/-! ## What a step leaves as it was -/

/-- Everything but the Exchange Port, the Report Writer, the trip lines and the status region is as it was. -/
def State.unitsKept (s t : State) : Prop :=
  t.clock = s.clock ∧ t.orders = s.orders ∧ t.tracking = s.tracking ∧ t.gauges = s.gauges ∧
    t.gaugeLinks = s.gaugeLinks ∧ t.bus = s.bus ∧ t.channels = s.channels ∧
    t.protection.links = s.protection.links ∧ t.protection.sources = s.protection.sources ∧
    t.protection.groups = s.protection.groups ∧ t.unstated = s.unstated ∧ t.pending = s.pending

/-- Every byte of exchange memory outside word w reads as it did. -/
def State.otherBytesKept (s t : State) (w : Nat) : Prop :=
  ∀ a, a < 4 * w ∨ 4 * w + 3 < a → Memory.read t.port.mem a = Memory.read s.port.mem a

/-- Every byte of exchange memory reads as it did. -/
def State.bytesKept (s t : State) : Prop := ∀ a, Memory.read t.port.mem a = Memory.read s.port.mem a

/-- Of the Exchange Port's registers, queue and counters everything is as it was but ATTENTION, the count of messages and
the counters of pages DONE and FAILED. -/
def State.portKept (s t : State) : Prop :=
  t.port.enables = s.port.enables ∧ t.port.intake = s.port.intake ∧ t.port.dropped = s.port.dropped ∧
    t.port.lastDropped = s.port.lastDropped ∧ t.port.postingsAccepted = s.port.postingsAccepted ∧
    t.port.postingsRefused = s.port.postingsRefused ∧ t.port.lendingsAccepted = s.port.lendingsAccepted ∧
    t.port.lendingsRefused = s.port.lendingsRefused ∧ t.port.messagesEnabled = s.port.messagesEnabled

/-- ATTENTION and the count of messages are as they were. -/
def State.attentionKept (s t : State) : Prop :=
  t.port.attention = s.port.attention ∧ t.port.messagesSent = s.port.messagesSent

/-- The event of bit a has set it and no other bit has changed; a message has been sent exactly when the bit went from
clear to set while its enable and the endpoint's messages were on (R150, R151). -/
def State.attentionRaised (s t : State) (a : Attention) : Prop :=
  (∀ b, t.attentionIs b = (s.attentionIs b || b == a)) ∧
    t.port.messagesSent = s.port.messagesSent +
      (if s.attentionIs a = false ∧ s.port.enables.getLsbD a.bit = true ∧ s.port.messagesEnabled = true then 1 else 0)

/-- A host write has been dropped (R153): memory and registers unchanged, the counter, the address and the reason, DROPPED. -/
def State.writeDropped (s t : State) (d : LastDropped) : Prop :=
  s.bytesKept t ∧ s.unitsKept t ∧ t.reports = s.reports ∧
    t.port = { s.port with
      mem := t.port.mem, dropped := bump s.port.dropped, lastDropped := some d
      attention := t.port.attention, messagesSent := t.port.messagesSent } ∧
    s.attentionRaised t .dropped

/-- A word of a host write to word address a has been stored (R148, R152): its enabled bytes are the data's, its other bytes and
all other bytes of exchange memory as they were, and nothing else has changed. -/
def State.wordStored (s t : State) (a : Nat) (x : WordWrite) : Prop :=
  (∀ i, i < 4 → Memory.read t.port.mem (4 * a + i) =
    if x.enables.getLsbD i then byteOf x.data i else Memory.read s.port.mem (4 * a + i)) ∧
  s.otherBytesKept t a ∧ s.unitsKept t ∧ t.reports = s.reports ∧ t.port = { s.port with mem := t.port.mem }

/-- The word that a host write would make of word a of the page region (R148). -/
def State.merged (s : State) (a : Nat) (x : WordWrite) : Word := mergeWord x.data (Memory.readWord s.port.mem a) x.enables

/-- The write filter drops a word of a host write to word address a for a reason (R152, R153). -/
def State.dropsWord (s : State) (a : Nat) (x : WordWrite) : DropReason → Prop
  | .configurationLocked => a < 0x2000 ∧ (s.orders.mill = .armed ∨ s.orders.adopting ≠ none)
  | .statusRegion => 0x2000 ≤ a ∧ a < 0x4000
  | .partOwnedPage => 0x4000 ≤ a ∧ partOwned (s.headerOf ((a - 0x4000) / 64)) = true
  | .headerState =>
    0x4000 ≤ a ∧ partOwned (s.headerOf ((a - 0x4000) / 64)) = false ∧ (a - 0x4000) % 64 = 63 ∧
      headerState (s.merged a x) ≠ some .free ∧ headerState (s.merged a x) ≠ some .posted ∧
      headerState (s.merged a x) ≠ some .lent
  | .register => False

/-- The header of page p after a soft reset or a PCIe link reset (R163). -/
def State.headerSwept (s t : State) (p : Nat) : Prop :=
  match headerState (s.headerOf p) with
  | some .posted => t.headerOf p = header .failed .reset (s.pageWordCount p) 0
  | some .taken => ∀ k, s.orders.taken = some k → t.headerOf p = header .failed .reset (s.pageWordCount p) k.index
  | some .lent =>
    if s.reports.lent.head? = some p ∧ s.reports.recordCount ≠ 0 then
      t.headerOf p = header .filled .ok s.reports.wordCount s.reports.recordCount
    else t.headerOf p = header .free .ok 0 0
  | some .free | some .done | some .failed | some .refused | some .filled | none => t.headerOf p = s.headerOf p

/-- What no order changes: the clock, the gauge links, the protection links, the queue of commands, and of the Exchange Port
all but ATTENTION with its messages, memory and the counters of ended pages. -/
def State.outsideKept (s t : State) : Prop :=
  t.clock = s.clock ∧ t.gaugeLinks = s.gaugeLinks ∧ t.protection.links = s.protection.links ∧
    t.unstated = s.unstated ∧ t.pending = s.pending ∧ s.portKept t

/-- The Order Processor but for the page being executed is as it was. -/
def State.ordersKept (s t : State) : Prop := t.orders = { s.orders with taken := t.orders.taken }

/-- Sources and groups are as they were. -/
def State.protectionKept (s t : State) : Prop :=
  t.protection.sources = s.protection.sources ∧ t.protection.groups = s.protection.groups

/-- Every block but the Order Processor and what ends a page is as it was. -/
def State.blocksKept (s t : State) : Prop :=
  s.outsideKept t ∧ t.tracking = s.tracking ∧ t.gauges = s.gauges ∧ t.bus = s.bus ∧ t.channels = s.channels ∧
    s.protectionKept t ∧ t.reports = s.reports

/-- Every channel but channel k is as it was. -/
def State.otherChannelsKept (s t : State) (k : Nat) : Prop :=
  ∀ i, 1 ≤ i → i ≤ 8 → i ≠ k → t.channel i = s.channel i

/-- Every block but channel k and what ends a page is as it was. -/
def State.onlyChannel (s t : State) (k : Nat) : Prop :=
  s.outsideKept t ∧ s.ordersKept t ∧ t.tracking = s.tracking ∧ t.gauges = s.gauges ∧ t.bus = s.bus ∧
    s.otherChannelsKept t k ∧ s.protectionKept t ∧ t.reports = s.reports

• **Action item**
Only those lines of the entries above that run from the line containing "the counters of pages DONE and FAILED. -/" to the line containing "t.port.postingsRefused = s.port.postingsRefused", both included, should be transcribed exactly.

• **Solution for this problem**
the counters of pages DONE and FAILED. -/
def State.portKept (s t : State) : Prop :=
  t.port.enables = s.port.enables ∧ t.port.intake = s.port.intake ∧ t.port.dropped = s.port.dropped ∧
    t.port.lastDropped = s.port.lastDropped ∧ t.port.postingsAccepted = s.port.postingsAccepted ∧
    t.port.postingsRefused = s.port.postingsRefused ∧ t.port.lendingsAccepted = s.port.lendingsAccepted ∧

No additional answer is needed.